Seu voto para deputado e senador vai definir os guardiões de R$ 14 trilhões
Rosana Felix
Nos próximos quatro anos, o governo federal vai ter um orçamento global de R$ 14 trilhões, incluindo o refinanciamento da dívida pública. As estimativas do projeto de Lei Orçamentária Anual (Ploa) apontam para a possibilidade de receitas totais de R$ 6,8 trilhões, com gastos superiores a isso: R$ 7,1 trilhões.
Para fechar essa equação, não basta uma canetada do presidente da República. É o Congresso que sairá das urnas neste domingo (7) que precisa ajudar a solucionar os problemas econômicos e sociais do Brasil.

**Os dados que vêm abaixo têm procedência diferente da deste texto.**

theorem v2Rnd_word (c : VNum → VNum → BitVec 3 → KNum → Bool → Instr) (m : Nat) (d : VNum) (a : VNum) (rnd : BitVec 3) (k : KNum) (fa : Bool)
    (hm : m / 2 ^ 0 % 2 ^ 7 = 0 ∧ m / 2 ^ 12 % 2 ^ 12 = 0) :
    v2Rnd c (v2RndW m d a rnd k fa) = c d a rnd k fa ∧
    v2RndW m d a rnd k fa / 2 ^ 24 = m / 2 ^ 24 ∧
    fld (v2RndW m d a rnd k fa) 7 5 = fld m 7 5 := by
  have b0 := d.isLt
  have b1 := a.isLt
  have b2 := rnd.isLt
  have b3 := k.isLt
  have b4 := Bool.toNat_lt fa
  have s1 : rnd.toNat / 4 < 2 := by omega
  have s2 : rnd.toNat % 4 < 4 := by omega
  have e0 : fld (v2RndW m d a rnd k fa) 18 6 = d.val := by simp only [fld, v2RndW]; generalize rnd.toNat / 4 = hi at *; generalize rnd.toNat % 4 = lo at *; omega
  have e1 : fld (v2RndW m d a rnd k fa) 12 6 = a.val := by simp only [fld, v2RndW]; generalize rnd.toNat / 4 = hi at *; generalize rnd.toNat % 4 = lo at *; omega
  have e2 : fld (v2RndW m d a rnd k fa) 6 1 = rnd.toNat / 4 := by simp only [fld, v2RndW]; generalize rnd.toNat / 4 = hi at *; generalize rnd.toNat % 4 = lo at *; omega
  have e3 : fld (v2RndW m d a rnd k fa) 0 2 = rnd.toNat % 4 := by simp only [fld, v2RndW]; generalize rnd.toNat / 4 = hi at *; generalize rnd.toNat % 4 = lo at *; omega
  have e4 : fld (v2RndW m d a rnd k fa) 3 3 = k.val := by simp only [fld, v2RndW]; generalize rnd.toNat / 4 = hi at *; generalize rnd.toNat % 4 = lo at *; omega
  have e5 : fld (v2RndW m d a rnd k fa) 2 1 = fa.toNat := by simp only [fld, v2RndW]; generalize rnd.toNat / 4 = hi at *; generalize rnd.toNat % 4 = lo at *; omega
  refine ⟨?_, ?_, ?_⟩
  · simp only [v2Rnd, e0, e1, e2, e3, e4, e5, fin_val, bv_parts, bit_eq]
  · simp only [v2RndW]; generalize rnd.toNat / 4 = hi at *; generalize rnd.toNat % 4 = lo at *; omega
  · simp only [fld, v2RndW]; generalize rnd.toNat / 4 = hi at *; generalize rnd.toNat % 4 = lo at *; omega

theorem vTagB_word (c : VNum → VNum → BitVec 5 → Bool → Instr) (m : Nat) (d : VNum) (a : VNum) (tag : BitVec 5) (fa : Bool)
    (hm : m / 2 ^ 0 % 2 ^ 3 = 0 ∧ m / 2 ^ 6 % 2 ^ 3 = 0 ∧ m / 2 ^ 12 % 2 ^ 12 = 0) :
    vTagB c (vTagBW m d a tag fa) = c d a tag fa ∧
    vTagBW m d a tag fa / 2 ^ 24 = m / 2 ^ 24 ∧
    fld (vTagBW m d a tag fa) 3 3 = fld m 3 3 := by
  have b0 := d.isLt
  have b1 := a.isLt
  have b2 := tag.isLt
  have b3 := Bool.toNat_lt fa
  have s1 : tag.toNat / 4 < 8 := by omega
  have s2 : tag.toNat % 4 < 4 := by omega
  have e0 : fld (vTagBW m d a tag fa) 18 6 = d.val := by simp only [fld, vTagBW]; generalize tag.toNat / 4 = hi at *; generalize tag.toNat % 4 = lo at *; omega
  have e1 : fld (vTagBW m d a tag fa) 12 6 = a.val := by simp only [fld, vTagBW]; generalize tag.toNat / 4 = hi at *; generalize tag.toNat % 4 = lo at *; omega
  have e2 : fld (vTagBW m d a tag fa) 6 3 = tag.toNat / 4 := by simp only [fld, vTagBW]; generalize tag.toNat / 4 = hi at *; generalize tag.toNat % 4 = lo at *; omega
  have e3 : fld (vTagBW m d a tag fa) 0 2 = tag.toNat % 4 := by simp only [fld, vTagBW]; generalize tag.toNat / 4 = hi at *; generalize tag.toNat % 4 = lo at *; omega
  have e4 : fld (vTagBW m d a tag fa) 2 1 = fa.toNat := by simp only [fld, vTagBW]; generalize tag.toNat / 4 = hi at *; generalize tag.toNat % 4 = lo at *; omega
  refine ⟨?_, ?_, ?_⟩
  · simp only [vTagB, e0, e1, e2, e3, e4, fin_val, bv_parts, bit_eq]
  · simp only [vTagBW]; generalize tag.toNat / 4 = hi at *; generalize tag.toNat % 4 = lo at *; omega
  · simp only [fld, vTagBW]; generalize tag.toNat / 4 = hi at *; generalize tag.toNat % 4 = lo at *; omega

theorem gV_word (c : GNum → VNum → Bool → Instr) (m : Nat) (d : GNum) (a : VNum) (fa : Bool)
    (hm : m / 2 ^ 2 % 2 ^ 1 = 0 ∧ m / 2 ^ 12 % 2 ^ 11 = 0) :
    gV c (gVW m d a fa) = c d a fa ∧
    gVW m d a fa / 2 ^ 24 = m / 2 ^ 24 ∧
    fld (gVW m d a fa) 7 5 = fld m 7 5 ∧
    fld (gVW m d a fa) 6 1 = fld m 6 1 ∧
    fld (gVW m d a fa) 0 2 = fld m 0 2 ∧
    fld (gVW m d a fa) 3 3 = fld m 3 3 ∧
    fld (gVW m d a fa) 23 1 = fld m 23 1 := by
  have b0 := d.isLt
  have b1 := a.isLt
  have b2 := Bool.toNat_lt fa
  have e0 : fld (gVW m d a fa) 18 5 = d.val := by simp only [fld, gVW]; omega
  have e1 : fld (gVW m d a fa) 12 6 = a.val := by simp only [fld, gVW]; omega
  have e2 : fld (gVW m d a fa) 2 1 = fa.toNat := by simp only [fld, gVW]; omega
  refine ⟨?_, ?_, ?_, ?_, ?_, ?_, ?_⟩
  · simp only [gV, e0, e1, e2, fin_val, bit_eq]
  · simp only [gVW]; omega
  · simp only [fld, gVW]; omega
  · simp only [fld, gVW]; omega
  · simp only [fld, gVW]; omega
  · simp only [fld, gVW]; omega
  · simp only [fld, gVW]; omega

theorem vBcast_word (c : VNum → GNum → BitVec 5 → KNum → Bool → Instr) (m : Nat) (d : VNum) (a : GNum) (tag : BitVec 5) (k : KNum) (fa : Bool)
    (hm : m / 2 ^ 0 % 2 ^ 9 = 0 ∧ m / 2 ^ 12 % 2 ^ 5 = 0 ∧ m / 2 ^ 18 % 2 ^ 6 = 0) :
    vBcast c (vBcastW m d a tag k fa) = c d a tag k fa ∧
    vBcastW m d a tag k fa / 2 ^ 24 = m / 2 ^ 24 ∧
    fld (vBcastW m d a tag k fa) 17 1 = fld m 17 1 := by
  have b0 := d.isLt
  have b1 := a.isLt
  have b2 := tag.isLt
  have b3 := k.isLt
  have b4 := Bool.toNat_lt fa
  have s1 : tag.toNat / 4 < 8 := by omega
  have s2 : tag.toNat % 4 < 4 := by omega
  have e0 : fld (vBcastW m d a tag k fa) 18 6 = d.val := by simp only [fld, vBcastW]; generalize tag.toNat / 4 = hi at *; generalize tag.toNat % 4 = lo at *; omega
  have e1 : fld (vBcastW m d a tag k fa) 12 5 = a.val := by simp only [fld, vBcastW]; generalize tag.toNat / 4 = hi at *; generalize tag.toNat % 4 = lo at *; omega
  have e2 : fld (vBcastW m d a tag k fa) 6 3 = tag.toNat / 4 := by simp only [fld, vBcastW]; generalize tag.toNat / 4 = hi at *; generalize tag.toNat % 4 = lo at *; omega
  have e3 : fld (vBcastW m d a tag k fa) 0 2 = tag.toNat % 4 := by simp only [fld, vBcastW]; generalize tag.toNat / 4 = hi at *; generalize tag.toNat % 4 = lo at *; omega
  have e4 : fld (vBcastW m d a tag k fa) 3 3 = k.val := by simp only [fld, vBcastW]; generalize tag.toNat / 4 = hi at *; generalize tag.toNat % 4 = lo at *; omega
  have e5 : fld (vBcastW m d a tag k fa) 2 1 = fa.toNat := by simp only [fld, vBcastW]; generalize tag.toNat / 4 = hi at *; generalize tag.toNat % 4 = lo at *; omega
  refine ⟨?_, ?_, ?_⟩
  · simp only [vBcast, e0, e1, e2, e3, e4, e5, fin_val, bv_parts, bit_eq]
  · simp only [vBcastW]; generalize tag.toNat / 4 = hi at *; generalize tag.toNat % 4 = lo at *; omega
  · simp only [fld, vBcastW]; generalize tag.toNat / 4 = hi at *; generalize tag.toNat % 4 = lo at *; omega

Os eleitores vão escolher os 513 deputados para cumprir mandatos de 2019 a 2022 e também 54 senadores, que vão ficar na Casa de 2019 a 2026. Definir o orçamento das várias pastas, referendando ou não as sugestões da presidência, é apenas uma das várias atribuições do Parlamento, mas crucial. Em setembro, por exemplo, os deputados federais ampliaram a renegociação de dívidas rurais que, pelos planos do Planalto, atingiria um número pequeno de agricultores, ao custo de R$ 1,5 bilhão.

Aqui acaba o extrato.